Shae Mouchett and her husband Alex Mouchett watch "Raiders Of The Lost Ark" at Hayden Discount Cinema’s drive-in on Friday, April 24. The theater is reopening its indoor theater Saturday as part of Stage 3 of Idaho’s reopening plan. (Tyler Tjomsland / The Spokesman-Review)
Shae Mouchett and her husband Alex Mouchett watch "Raiders Of The Lost Ark" at Hayden Discount Cinema’s drive-in on Friday, April 24. The theater is reopening its indoor theater Saturday as part of Stage 3 of Idaho’s reopening plan. (Tyler Tjomsland / The Spokesman-Review)
By Ellen Dennis For The Spokesman-Review

More than two months after he opened a new drive-in theater designed to keep customers coming despite COVID-19 restrictions, Hayden Discount Cinema owner Mike Lehosit will open the doors of his indoor theater today

Hayden Discount Cinema is one of the many Idaho theaters and bars permitted to reopen today under Stage 3 of Gov. Brad Little’s “Idaho Rebounds” plan.

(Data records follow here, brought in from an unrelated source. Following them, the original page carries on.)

theorem execDipTimeout_good {qq : List Instr} {same : Bool} {s : State} (h1 : Good qq s) :
    GoodR qq (execDipTimeout same s) := by
  delta execDipTimeout
  repeat' first
    | with_reducible assumption
    | with_reducible intro _
    | (extract_lets -underBinder +onlyGivenNames x; first | (refine good_cut (q := qq) (s := x) ?_ ?_; (on_goal 1 => subst x); (on_goal 2 => (intro _; clear_value x))) | (refine good_cutO (q := qq) (x := x) ?_ ?_; (on_goal 1 => subst x); (on_goal 2 => (intro _; clear_value x))) | (refine isP (x := x) ?_; subst x) | (refine isQ (x := x) ?_; subst x) | (refine isFab (x := x) ?_; subst x) | (refine isSram (x := x) ?_; subst x) | (refine isDram (x := x) ?_; subst x) | (refine isStateFun (x := x) ?_; subst x) | (refine isStateFun2 (x := x) ?_; subst x) | clear_value x | subst x)
    | with_reducible refine goodR_next ?_
    | with_reducible refine goodO_some ?_
    | with_reducible exact goodO_none
    | with_reducible refine causeOff_good ?_
    | with_reducible refine goodO_of ?_ (by with_reducible assumption)
    | with_reducible refine goodP_of ?_ (by with_reducible assumption)
    | with_reducible refine goodQ_of ?_ (by with_reducible assumption)
    | with_reducible refine goodR_of ?_ (by with_reducible assumption)
    | with_reducible exact good_mk (by with_reducible assumption) rfl rfl rfl rfl rfl rfl
    | dsimp -zeta only
    | with_reducible split

theorem execHighTripRestart_good {qq : List Instr} {s : State} (h1 : Good qq s) :
    GoodR qq (execHighTripRestart s) := by
  delta execHighTripRestart
  repeat' first
    | with_reducible assumption
    | with_reducible intro _
    | (extract_lets -underBinder +onlyGivenNames x; first | (refine good_cut (q := qq) (s := x) ?_ ?_; (on_goal 1 => subst x); (on_goal 2 => (intro _; clear_value x))) | (refine good_cutO (q := qq) (x := x) ?_ ?_; (on_goal 1 => subst x); (on_goal 2 => (intro _; clear_value x))) | (refine isP (x := x) ?_; subst x) | (refine isQ (x := x) ?_; subst x) | (refine isFab (x := x) ?_; subst x) | (refine isSram (x := x) ?_; subst x) | (refine isDram (x := x) ?_; subst x) | (refine isStateFun (x := x) ?_; subst x) | (refine isStateFun2 (x := x) ?_; subst x) | clear_value x | subst x)
    | with_reducible refine goodR_next ?_
    | with_reducible refine goodO_some ?_
    | with_reducible exact goodO_none
    | with_reducible refine goodO_of ?_ (by with_reducible assumption)
    | with_reducible refine goodP_of ?_ (by with_reducible assumption)
    | with_reducible refine goodQ_of ?_ (by with_reducible assumption)
    | with_reducible refine goodR_of ?_ (by with_reducible assumption)
    | with_reducible exact good_mk (by with_reducible assumption) rfl rfl rfl rfl rfl rfl
    | dsimp -zeta only
    | with_reducible split

theorem execInputOvercurrent_good {qq : List Instr} {same : Bool} {s : State} (h1 : Good qq s) :
    GoodR qq (execInputOvercurrent same s) := by
  delta execInputOvercurrent
  repeat' first
    | with_reducible assumption
    | with_reducible intro _
    | (extract_lets -underBinder +onlyGivenNames x; first | (refine good_cut (q := qq) (s := x) ?_ ?_; (on_goal 1 => subst x); (on_goal 2 => (intro _; clear_value x))) | (refine good_cutO (q := qq) (x := x) ?_ ?_; (on_goal 1 => subst x); (on_goal 2 => (intro _; clear_value x))) | (refine isP (x := x) ?_; subst x) | (refine isQ (x := x) ?_; subst x) | (refine isFab (x := x) ?_; subst x) | (refine isSram (x := x) ?_; subst x) | (refine isDram (x := x) ?_; subst x) | (refine isStateFun (x := x) ?_; subst x) | (refine isStateFun2 (x := x) ?_; subst x) | clear_value x | subst x)
    | with_reducible refine goodR_next ?_
    | with_reducible refine goodO_some ?_
    | with_reducible exact goodO_none
    | with_reducible refine causeOff_good ?_
    | with_reducible refine goodO_of ?_ (by with_reducible assumption)
    | with_reducible refine goodP_of ?_ (by with_reducible assumption)
    | with_reducible refine goodQ_of ?_ (by with_reducible assumption)
    | with_reducible refine goodR_of ?_ (by with_reducible assumption)
    | with_reducible exact good_mk (by with_reducible assumption) rfl rfl rfl rfl rfl rfl
    | dsimp -zeta only
    | with_reducible split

While not every business is taking advantage of the option to open its doors now, Lehosit said he couldn’t afford to wait.

“It must be nice to have that kind of money – to be able to sit around with a business empty,” Lehosit said. “I know I can’t afford to sit around with a business empty not generating any income.”

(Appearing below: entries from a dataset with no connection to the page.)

theorem execVinIinSample_good {qq : List Instr} {vin : Int} {iin : Int} {same : Bool} {s : State} (h1 : Good qq s) :
    GoodR qq (execVinIinSample vin iin same s) := by
  delta execVinIinSample
  repeat' first
    | with_reducible assumption
    | with_reducible intro _
    | (extract_lets -underBinder +onlyGivenNames x; first | (refine good_cut (q := qq) (s := x) ?_ ?_; (on_goal 1 => subst x); (on_goal 2 => (intro _; clear_value x))) | (refine good_cutO (q := qq) (x := x) ?_ ?_; (on_goal 1 => subst x); (on_goal 2 => (intro _; clear_value x))) | (refine isP (x := x) ?_; subst x) | (refine isQ (x := x) ?_; subst x) | (refine isFab (x := x) ?_; subst x) | (refine isSram (x := x) ?_; subst x) | (refine isDram (x := x) ?_; subst x) | (refine isStateFun (x := x) ?_; subst x) | (refine isStateFun2 (x := x) ?_; subst x) | clear_value x | subst x)
    | with_reducible refine goodR_next ?_
    | with_reducible refine goodO_some ?_
    | with_reducible exact goodO_none
    | with_reducible refine vinIinSample_good ?_
    | with_reducible refine wakeEvent_good ?_
    | with_reducible refine goodO_of ?_ (by with_reducible assumption)
    | with_reducible refine goodP_of ?_ (by with_reducible assumption)
    | with_reducible refine goodQ_of ?_ (by with_reducible assumption)
    | with_reducible refine goodR_of ?_ (by with_reducible assumption)
    | with_reducible exact good_mk (by with_reducible assumption) rfl rfl rfl rfl rfl rfl
    | dsimp -zeta only
    | with_reducible split

theorem execThermalSample_good {qq : List Instr} {l : List Int} {same : Bool} {s : State} (h1 : Good qq s) :
    GoodR qq (execThermalSample l same s) := by
  delta execThermalSample
  repeat' first
    | with_reducible assumption
    | with_reducible intro _
    | (extract_lets -underBinder +onlyGivenNames x; first | (refine good_cut (q := qq) (s := x) ?_ ?_; (on_goal 1 => subst x); (on_goal 2 => (intro _; clear_value x))) | (refine good_cutO (q := qq) (x := x) ?_ ?_; (on_goal 1 => subst x); (on_goal 2 => (intro _; clear_value x))) | (refine isP (x := x) ?_; subst x) | (refine isQ (x := x) ?_; subst x) | (refine isFab (x := x) ?_; subst x) | (refine isSram (x := x) ?_; subst x) | (refine isDram (x := x) ?_; subst x) | (refine isStateFun (x := x) ?_; subst x) | (refine isStateFun2 (x := x) ?_; subst x) | clear_value x | subst x)
    | with_reducible refine goodR_next ?_
    | with_reducible refine goodO_some ?_
    | with_reducible exact goodO_none
    | with_reducible refine thermalSample_good ?_
    | with_reducible refine wakeEvent_good ?_
    | with_reducible refine goodO_of ?_ (by with_reducible assumption)
    | with_reducible refine goodP_of ?_ (by with_reducible assumption)
    | with_reducible refine goodQ_of ?_ (by with_reducible assumption)
    | with_reducible refine goodR_of ?_ (by with_reducible assumption)
    | with_reducible exact good_mk (by with_reducible assumption) rfl rfl rfl rfl rfl rfl
    | dsimp -zeta only
    | with_reducible split

theorem updWake_good {qq : List Instr} {s : State} {stage : Nat} {ack : Bool} (h1 : Good qq s) :
    Good qq (updWake s stage ack) := by
  delta updWake
  repeat' first
    | with_reducible assumption
    | with_reducible intro _
    | (extract_lets -underBinder +onlyGivenNames x; first | (refine good_cut (q := qq) (s := x) ?_ ?_; (on_goal 1 => subst x); (on_goal 2 => (intro _; clear_value x))) | clear_value x | subst x)
    | with_reducible exact good_mk (by with_reducible assumption) rfl rfl rfl rfl rfl rfl

theorem execWakePortStartStop_good {qq : List Instr} {start : Bool} {s : State} (h1 : Good qq s) :
    GoodR qq (execWakePortStartStop start s) := by
  delta execWakePortStartStop
  repeat' first
    | with_reducible assumption
    | with_reducible intro _
    | (extract_lets -underBinder +onlyGivenNames x; first | (refine good_cut (q := qq) (s := x) ?_ ?_; (on_goal 1 => subst x); (on_goal 2 => (intro _; clear_value x))) | clear_value x | subst x)
    | with_reducible refine goodR_next ?_
    | with_reducible refine updWake_good ?_
    | with_reducible exact good_mk (by with_reducible assumption) rfl rfl rfl rfl rfl rfl
    | with_reducible split

theorem execWakePortAddress_good {qq : List Instr} {b : BitVec 8} {s : State} (h1 : Good qq s) :
    GoodR qq (execWakePortAddress b s) := by
  delta execWakePortAddress
  repeat' first
    | with_reducible assumption
    | with_reducible intro _
    | with_reducible refine goodR_next ?_
    | with_reducible refine updWake_good ?_
    | with_reducible split

theorem wakeNack_good {qq : List Instr} {s : State} (h1 : Good qq s) :
    Good qq (wakeNack s) := by
  delta wakeNack
  repeat' first
    | with_reducible assumption
    | with_reducible intro _
    | with_reducible refine updWake_good ?_
    | with_reducible split

theorem execWakeCmd_good {qq : List Instr} {cycles : Nat} {same : Bool} {s : State} (h1 : Good qq s) :
    GoodR qq (execWakeCmd cycles same s) := by
  delta execWakeCmd
  repeat' first
    | with_reducible assumption
    | with_reducible intro _
    | (extract_lets -underBinder +onlyGivenNames x; first | (refine good_cut (q := qq) (s := x) ?_ ?_; (on_goal 1 => subst x); (on_goal 2 => (intro _; clear_value x))) | clear_value x | subst x)
    | with_reducible refine goodR_next ?_
    | with_reducible refine wakeNack_good ?_
    | with_reducible refine updWake_good ?_
    | with_reducible refine bumpF_good ?_
    | with_reducible refine wakeEvent_good ?_
    | with_reducible split

theorem execPing_good {qq : List Instr} {s : State} (h1 : Good qq s) :
    GoodR qq (execPing s) := by
  delta execPing
  repeat' first
    | with_reducible assumption
    | with_reducible intro _
    | with_reducible refine goodR_next ?_
    | with_reducible refine updWake_good ?_
    | with_reducible refine wakeNack_good ?_
    | with_reducible split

Little announced at the beginning of May his plan to gradually reopen the state’s economy after its coronavirus-caused closure.

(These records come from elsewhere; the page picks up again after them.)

theorem execCalRead_good {qq : List Instr} {d : Fin 64} {env : MemEnv} {s : State} (h1 : Good qq s) :
    GoodR qq (execCalRead d env s) := by
  delta execCalRead
  repeat' first
    | with_reducible assumption
    | with_reducible intro _
    | (extract_lets -underBinder +onlyGivenNames x; first | (refine good_cut (q := qq) (s := x) ?_ ?_; (on_goal 1 => subst x); (on_goal 2 => (intro _; clear_value x))) | (refine good_cutO (q := qq) (x := x) ?_ ?_; (on_goal 1 => subst x); (on_goal 2 => (intro _; clear_value x))) | (refine goodBR_cut (q := qq) (x := x) ?_ ?_; (on_goal 1 => subst x); (on_goal 2 => (intro _; clear_value x))) | (refine isP (x := x) ?_; subst x) | (refine isQ (x := x) ?_; subst x) | (refine isFab (x := x) ?_; subst x) | (refine isSram (x := x) ?_; subst x) | (refine isDram (x := x) ?_; subst x) | (refine isStateFun (x := x) ?_; subst x) | (refine isStateFun2 (x := x) ?_; subst x) | (refine goodBR_fun (x := x) ?_; subst x) | clear_value x | subst x)
    | with_reducible refine goodR_next ?_
    | with_reducible refine goodO_some ?_
    | with_reducible exact goodO_none
    | with_reducible refine goodBR_ok ?_
    | with_reducible refine goodBR_err ?_
    | with_reducible refine goodBR_wait ?_
    | with_reducible refine scsRun_good ?_ ?_
    | with_reducible refine scsEnd_good ?_
    | with_reducible refine busWrite_good ?_
    | with_reducible refine goodO_of ?_ (by with_reducible assumption)
    | with_reducible refine goodP_of ?_ (by with_reducible assumption)
    | with_reducible refine goodQ_of ?_ (by with_reducible assumption)
    | with_reducible refine goodR_of ?_ (by with_reducible assumption)
    | with_reducible refine goodOP_of ?_ (by with_reducible assumption)
    | with_reducible refine goodOQ_of ?_ (by with_reducible assumption)
    | with_reducible refine goodBR_ok_of (by with_reducible assumption) ?_
    | with_reducible refine goodBR_err_of (by with_reducible assumption) ?_
    | with_reducible refine goodBR_wait_of (by with_reducible assumption) ?_
    | with_reducible exact good_mk (by with_reducible assumption) rfl rfl rfl rfl rfl rfl
    | dsimp -zeta only
    | with_reducible split

theorem calCut_good {qq : List Instr} {s : State} {base : Nat} (h1 : Good qq s) :
    Good qq (calCut s base) := by
  delta calCut
  repeat' first
    | with_reducible assumption
    | with_reducible intro _
    | (extract_lets -underBinder +onlyGivenNames x; first | (refine good_cut (q := qq) (s := x) ?_ ?_; (on_goal 1 => subst x); (on_goal 2 => (intro _; clear_value x))) | (refine isStateFun (x := x) ?_; subst x) | (refine isStateFun2 (x := x) ?_; subst x) | clear_value x | subst x)
    | with_reducible refine epWrite_good ?_

theorem execCalWrite_good {qq : List Instr} {d : Fin 64} {env : MemEnv} {cut : Bool} {s : State} (h1 : Good qq s) :
    GoodR qq (execCalWrite d env cut s) := by
  delta execCalWrite
  repeat' first
    | with_reducible assumption
    | with_reducible intro _
    | (extract_lets -underBinder +onlyGivenNames x; first | (refine good_cut (q := qq) (s := x) ?_ ?_; (on_goal 1 => subst x); (on_goal 2 => (intro _; clear_value x))) | (refine good_cutO (q := qq) (x := x) ?_ ?_; (on_goal 1 => subst x); (on_goal 2 => (intro _; clear_value x))) | (refine goodBR_cut (q := qq) (x := x) ?_ ?_; (on_goal 1 => subst x); (on_goal 2 => (intro _; clear_value x))) | (refine isP (x := x) ?_; subst x) | (refine isQ (x := x) ?_; subst x) | (refine isFab (x := x) ?_; subst x) | (refine isSram (x := x) ?_; subst x) | (refine isDram (x := x) ?_; subst x) | (refine isStateFun (x := x) ?_; subst x) | (refine isStateFun2 (x := x) ?_; subst x) | (refine goodBR_fun (x := x) ?_; subst x) | clear_value x | subst x)
    | with_reducible refine goodR_next ?_
    | with_reducible refine goodO_some ?_
    | with_reducible exact goodO_none
    | with_reducible refine goodBR_ok ?_
    | with_reducible refine goodBR_err ?_
    | with_reducible refine goodBR_wait ?_
    | with_reducible refine scsRun_good ?_ ?_
    | with_reducible refine scsEnd_good ?_
    | with_reducible refine busRead_good ?_
    | with_reducible refine calPut_good ?_
    | with_reducible refine calCut_good ?_
    | with_reducible refine goodO_of ?_ (by with_reducible assumption)
    | with_reducible refine goodP_of ?_ (by with_reducible assumption)
    | with_reducible refine goodQ_of ?_ (by with_reducible assumption)
    | with_reducible refine goodR_of ?_ (by with_reducible assumption)
    | with_reducible refine goodOP_of ?_ (by with_reducible assumption)
    | with_reducible refine goodOQ_of ?_ (by with_reducible assumption)
    | with_reducible refine goodBR_ok_of (by with_reducible assumption) ?_
    | with_reducible refine goodBR_err_of (by with_reducible assumption) ?_
    | with_reducible refine goodBR_wait_of (by with_reducible assumption) ?_
    | with_reducible exact good_mk (by with_reducible assumption) rfl rfl rfl rfl rfl rfl
    | dsimp -zeta only
    | with_reducible split

theorem execBistRun_good {qq : List Instr} {d : Fin 64} {env : MemEnv} {s : State} (h1 : Good qq s) :
    GoodR qq (execBistRun d env s) := by
  delta execBistRun
  repeat' first
    | with_reducible assumption
    | with_reducible intro _
    | (extract_lets -underBinder +onlyGivenNames x; first | (refine good_cut (q := qq) (s := x) ?_ ?_; (on_goal 1 => subst x); (on_goal 2 => (intro _; clear_value x))) | (refine good_cutO (q := qq) (x := x) ?_ ?_; (on_goal 1 => subst x); (on_goal 2 => (intro _; clear_value x))) | (refine goodEP_cut (q := qq) (x := x) ?_ ?_; (on_goal 1 => subst x); (on_goal 2 => (intro _; clear_value x))) | (refine isP (x := x) ?_; subst x) | (refine isQ (x := x) ?_; subst x) | (refine isFab (x := x) ?_; subst x) | (refine isSram (x := x) ?_; subst x) | (refine isDram (x := x) ?_; subst x) | (refine isStateFun (x := x) ?_; subst x) | (refine isStateFun2 (x := x) ?_; subst x) | clear_value x | subst x)
    | with_reducible refine goodR_next ?_
    | with_reducible refine goodO_some ?_
    | with_reducible exact goodO_none
    | with_reducible refine goodEP_ok ?_
    | with_reducible refine goodEP_error ?_
    | with_reducible refine scsRun_good ?_ ?_
    | with_reducible refine scsEnd_good ?_
    | with_reducible refine bistBegin_good ?_
    | with_reducible refine goodO_of ?_ (by with_reducible assumption)
    | with_reducible refine goodP_of ?_ (by with_reducible assumption)
    | with_reducible refine goodQ_of ?_ (by with_reducible assumption)
    | with_reducible refine goodR_of ?_ (by with_reducible assumption)
    | with_reducible refine goodEP_ok_of (by with_reducible assumption) ?_
    | with_reducible refine goodEP_error_of (by with_reducible assumption) ?_
    | with_reducible exact good_mk (by with_reducible assumption) rfl rfl rfl rfl rfl rfl
    | dsimp -zeta only
    | with_reducible split

theorem execScsUnknownFunction_good {qq : List Instr} {d : Fin 64} {s : State} (h1 : Good qq s) :
    GoodR qq (execScsUnknownFunction d s) := by
  delta execScsUnknownFunction
  repeat' first
    | with_reducible assumption
    | with_reducible intro _
    | (extract_lets -underBinder +onlyGivenNames x; first | (refine good_cut (q := qq) (s := x) ?_ ?_; (on_goal 1 => subst x); (on_goal 2 => (intro _; clear_value x))) | (refine isStateFun (x := x) ?_; subst x) | (refine isStateFun2 (x := x) ?_; subst x) | clear_value x | subst x)
    | with_reducible refine goodR_next ?_
    | with_reducible refine scsEnd_good ?_
    | with_reducible split

theorem scsClose_good {qq : List Instr} {s : State} {d : Fin 64} {seq st : Nat} (h1 : Good qq s) :
    Good qq (scsClose s d seq st) := by
  delta scsClose
  repeat' first
    | with_reducible assumption
    | with_reducible intro _
    | (extract_lets -underBinder +onlyGivenNames x; first | (refine good_cut (q := qq) (s := x) ?_ ?_; (on_goal 1 => subst x); (on_goal 2 => (intro _; clear_value x))) | (refine isStateFun (x := x) ?_; subst x) | (refine isStateFun2 (x := x) ?_; subst x) | clear_value x | subst x)
    | with_reducible refine setIrq_good ?_
    | with_reducible refine updDom_good ?_
    | with_reducible refine wr_good ?_

theorem execScsResponse_good {qq : List Instr} {d : Fin 64} {s : State} (h1 : Good qq s) :
    GoodR qq (execScsResponse d s) := by
  delta execScsResponse
  repeat' first
    | with_reducible assumption
    | with_reducible intro _
    | (extract_lets -underBinder +onlyGivenNames x; first | (refine good_cut (q := qq) (s := x) ?_ ?_; (on_goal 1 => subst x); (on_goal 2 => (intro _; clear_value x))) | (refine isStateFun (x := x) ?_; subst x) | (refine isStateFun2 (x := x) ?_; subst x) | clear_value x | subst x)
    | with_reducible refine goodR_next ?_
    | with_reducible refine wr_good ?_
    | with_reducible refine wrF_good ?_
    | with_reducible refine recInternal_good ?_
    | with_reducible refine scsClose_good ?_
    | with_reducible refine good_foldl ?_ ?_
    | with_reducible refine good_foldlP ?_ ?_
    | with_reducible refine goodO_getD ?_ ?_
    | with_reducible exact good_mk (by with_reducible assumption) rfl rfl rfl rfl rfl rfl
    | with_reducible split

theorem execScsTimeout_good {qq : List Instr} {d : Fin 64} {s : State} (h1 : Good qq s) :
    GoodR qq (execScsTimeout d s) := by
  delta execScsTimeout
  repeat' first
    | with_reducible assumption
    | with_reducible intro _
    | (extract_lets -underBinder +onlyGivenNames x; first | (refine good_cut (q := qq) (s := x) ?_ ?_; (on_goal 1 => subst x); (on_goal 2 => (intro _; clear_value x))) | (refine isStateFun (x := x) ?_; subst x) | (refine isStateFun2 (x := x) ?_; subst x) | clear_value x | subst x)
    | with_reducible refine goodR_next ?_
    | with_reducible refine scsClose_good ?_
    | with_reducible refine recInternal_good ?_
    | with_reducible exact good_mk (by with_reducible assumption) rfl rfl rfl rfl rfl rfl
    | with_reducible split

theorem mapRank_good {qq : List Instr} {failed : BitVec 18} {r : State × Bool} {l : Nat} (h1 : Good qq r.1) :
    Good qq (mapRank failed r l).1 := by
  delta mapRank
  repeat' first
    | with_reducible assumption
    | with_reducible intro _
    | (extract_lets -underBinder +onlyGivenNames x; first | (refine good_cut (q := qq) (s := x) ?_ ?_; (on_goal 1 => subst x); (on_goal 2 => (intro _; clear_value x))) | (refine isP (x := x) ?_; subst x) | (refine isStateFun (x := x) ?_; subst x) | (refine isStateFun2 (x := x) ?_; subst x) | clear_value x | subst x)
    | with_reducible refine wrF_good ?_
    | with_reducible refine wrB_good ?_
    | with_reducible refine setSpare_good ?_
    | with_reducible refine goodP_of ?_ (by with_reducible assumption)
    | dsimp -zeta only
    | with_reducible split

theorem reportDram_good {qq : List Instr} {s : State} (h1 : Good qq s) :
    Good qq (reportDram s) := by
  delta reportDram
  repeat' first
    | with_reducible assumption
    | with_reducible intro _
    | (extract_lets -underBinder +onlyGivenNames x; first | (refine good_cut (q := qq) (s := x) ?_ ?_; (on_goal 1 => subst x); (on_goal 2 => (intro _; clear_value x))) | (refine isStateFun (x := x) ?_; subst x) | (refine isStateFun2 (x := x) ?_; subst x) | clear_value x | subst x)
    | with_reducible refine setIrq_good ?_
    | with_reducible refine updDom_good ?_
    | with_reducible refine good_foldl ?_ ?_
    | with_reducible refine good_foldlP ?_ ?_
    | with_reducible exact good_mk (by with_reducible assumption) rfl rfl rfl rfl rfl rfl
    | with_reducible split

theorem clearDram_good {qq : List Instr} {s : State} (h1 : Good qq s) :
    Good qq (clearDram s) := by
  exact { h1 with dram := rfl, dbad := rfl }

theorem bringUp_good {qq : List Instr} {s : State} {failed : BitVec 18} (h1 : Good qq s) :
    Good qq (bringUp s failed) := by
  delta bringUp
  repeat' first
    | with_reducible assumption
    | with_reducible intro _
    | (extract_lets -underBinder +onlyGivenNames x; first | (refine good_cut (q := qq) (s := x) ?_ ?_; (on_goal 1 => subst x); (on_goal 2 => (intro _; clear_value x))) | (refine good_cutO (q := qq) (x := x) ?_ ?_; (on_goal 1 => subst x); (on_goal 2 => (intro _; clear_value x))) | (refine isP (x := x) ?_; subst x) | (refine isQ (x := x) ?_; subst x) | (refine isFab (x := x) ?_; subst x) | (refine isSram (x := x) ?_; subst x) | (refine isDram (x := x) ?_; subst x) | (refine isStateFun (x := x) ?_; subst x) | (refine isStateFun2 (x := x) ?_; subst x) | clear_value x | subst x)
    | with_reducible refine goodR_next ?_
    | with_reducible refine goodO_some ?_
    | with_reducible exact goodO_none
    | with_reducible refine recordErr_good ?_
    | with_reducible refine wrF_good ?_
    | with_reducible refine channelUp_good ?_
    | with_reducible refine setSpare_good ?_
    | with_reducible refine mapRank_good ?_
    | with_reducible refine clearDram_good ?_
    | with_reducible refine recUnstated_good ?_
    | with_reducible refine wrB_good ?_
    | with_reducible refine reportDram_good ?_
    | with_reducible refine setIrq_good ?_
    | with_reducible refine restoreMode_good ?_
    | with_reducible refine good_foldl ?_ ?_
    | with_reducible refine good_foldlP ?_ ?_
    | with_reducible refine goodO_foldl ?_ ?_
    | with_reducible refine goodO_of ?_ (by with_reducible assumption)
    | with_reducible refine goodP_of ?_ (by with_reducible assumption)
    | with_reducible refine goodQ_of ?_ (by with_reducible assumption)
    | with_reducible refine goodR_of ?_ (by with_reducible assumption)
    | with_reducible exact good_mk (by with_reducible assumption) rfl rfl rfl rfl rfl rfl
    | dsimp -zeta only
    | with_reducible split

theorem execDramBringup_good {qq : List Instr} {failed : BitVec 18} {s : State} (h1 : Good qq s) :
    GoodR qq (execDramBringup failed s) := by
  delta execDramBringup
  repeat' first
    | with_reducible assumption
    | with_reducible intro _
    | (extract_lets -underBinder +onlyGivenNames x; first | (refine good_cut (q := qq) (s := x) ?_ ?_; (on_goal 1 => subst x); (on_goal 2 => (intro _; clear_value x))) | (refine good_cutO (q := qq) (x := x) ?_ ?_; (on_goal 1 => subst x); (on_goal 2 => (intro _; clear_value x))) | (refine isP (x := x) ?_; subst x) | (refine isQ (x := x) ?_; subst x) | (refine isFab (x := x) ?_; subst x) | (refine isSram (x := x) ?_; subst x) | (refine isDram (x := x) ?_; subst x) | (refine isStateFun (x := x) ?_; subst x) | (refine isStateFun2 (x := x) ?_; subst x) | clear_value x | subst x)
    | with_reducible refine goodR_next ?_
    | with_reducible refine goodO_some ?_
    | with_reducible exact goodO_none
    | with_reducible refine bringUp_good ?_
    | with_reducible refine vrSend_good ?_
    | with_reducible refine goodO_of ?_ (by with_reducible assumption)
    | with_reducible refine goodP_of ?_ (by with_reducible assumption)
    | with_reducible refine goodQ_of ?_ (by with_reducible assumption)
    | with_reducible refine goodR_of ?_ (by with_reducible assumption)
    | with_reducible exact good_mk (by with_reducible assumption) rfl rfl rfl rfl rfl rfl
    | with_reducible exact good_mkD rfl rfl (by with_reducible assumption) (by with_reducible assumption) rfl rfl rfl rfl
    | dsimp -zeta only
    | with_reducible split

Despite rising numbers of coronavirus cases in the state, Little said in a news conference Thursday his decision to move Idaho into Stage 3 of that plan, “as long as protocols to protect workers, and the public, are followed.”

Stage 3 permits movie theaters and bars to open – a step originally scheduled for mid-June – along with allowing gatherings of up to 50 people and nonessential interstate travel.

Lehosit said he will be taking precautions in his reopened theater, including requiring all employees to wear masks and gloves, sectioning off alternating theater rows to enforce social distancing and continuing his operation of the drive-in theater outside.

“We’ll probably have 50-60 people per auditorium instead of 150,” he said.

Lakers Inn, a bar in downtown Coeur d’Alene, will be operating at half-capacity with limited seating to comply with social distancing, general manager Kelsey Stevens said. But employees will not be required to wear masks. The bar will also be taking temperatures at the door and turning away non-Idaho residents.

“We are not allowing anyone with an out-of-state ID in our bar for the first little while, just because so many people from Spokane have been coming over here and crowding the bars,” Stevens said. “We have a lot of regulars who we appreciate and respect – we want them to be able to come back and enjoy the bar instead of having it crowded with out-of-state people.”

Another Idaho bar, the Corner Club of downtown Moscow, opened its doors right when the clock struck midnight Friday.

Jack Fellman, a Moscow resident and frequent patron of the bar, said he was happy to finally reconnect with good friends and support one of his favorite local establishments again.

“They’re a great local establishment. I’ve worried about a lot of businesses in town. We’re very fortunate here to have a strong sense of community support, so a lot of places have been able to stay open through carryout or delivery services, but unfortunately places like bars really can’t do that,” Fellman said.

“Going to a bar is inherently going to be risky,” he continued. “I don’t really interact with anybody in an at-risk population. I wash my hands, try not to touch my face, but I’d be lying if I said I wasn’t going to hug at least a few people I haven’t seen in a while.”

Stage 3 of Little’s plan is scheduled to last until June 13, at which point Stage 4 – allowing large venues and nightclubs to reopen – will begin if a set of criteria outlined on the plan’s website is met.

Those criteria include a downward trend in, or low numbers of, patients reporting COVID-19-like illness at emergency departments over the most recent 14-day period.

The governor’s scheduled stages of reopening are contingent on this data, which will be reviewed by the Idaho Division of Public Health and the governor’s Coronavirus Working Group.

If reported case trends begin to move the wrong direction or there is evidence that one of the four stages has contributed to an increase in reported case rates, stages may have to be extended or reversed.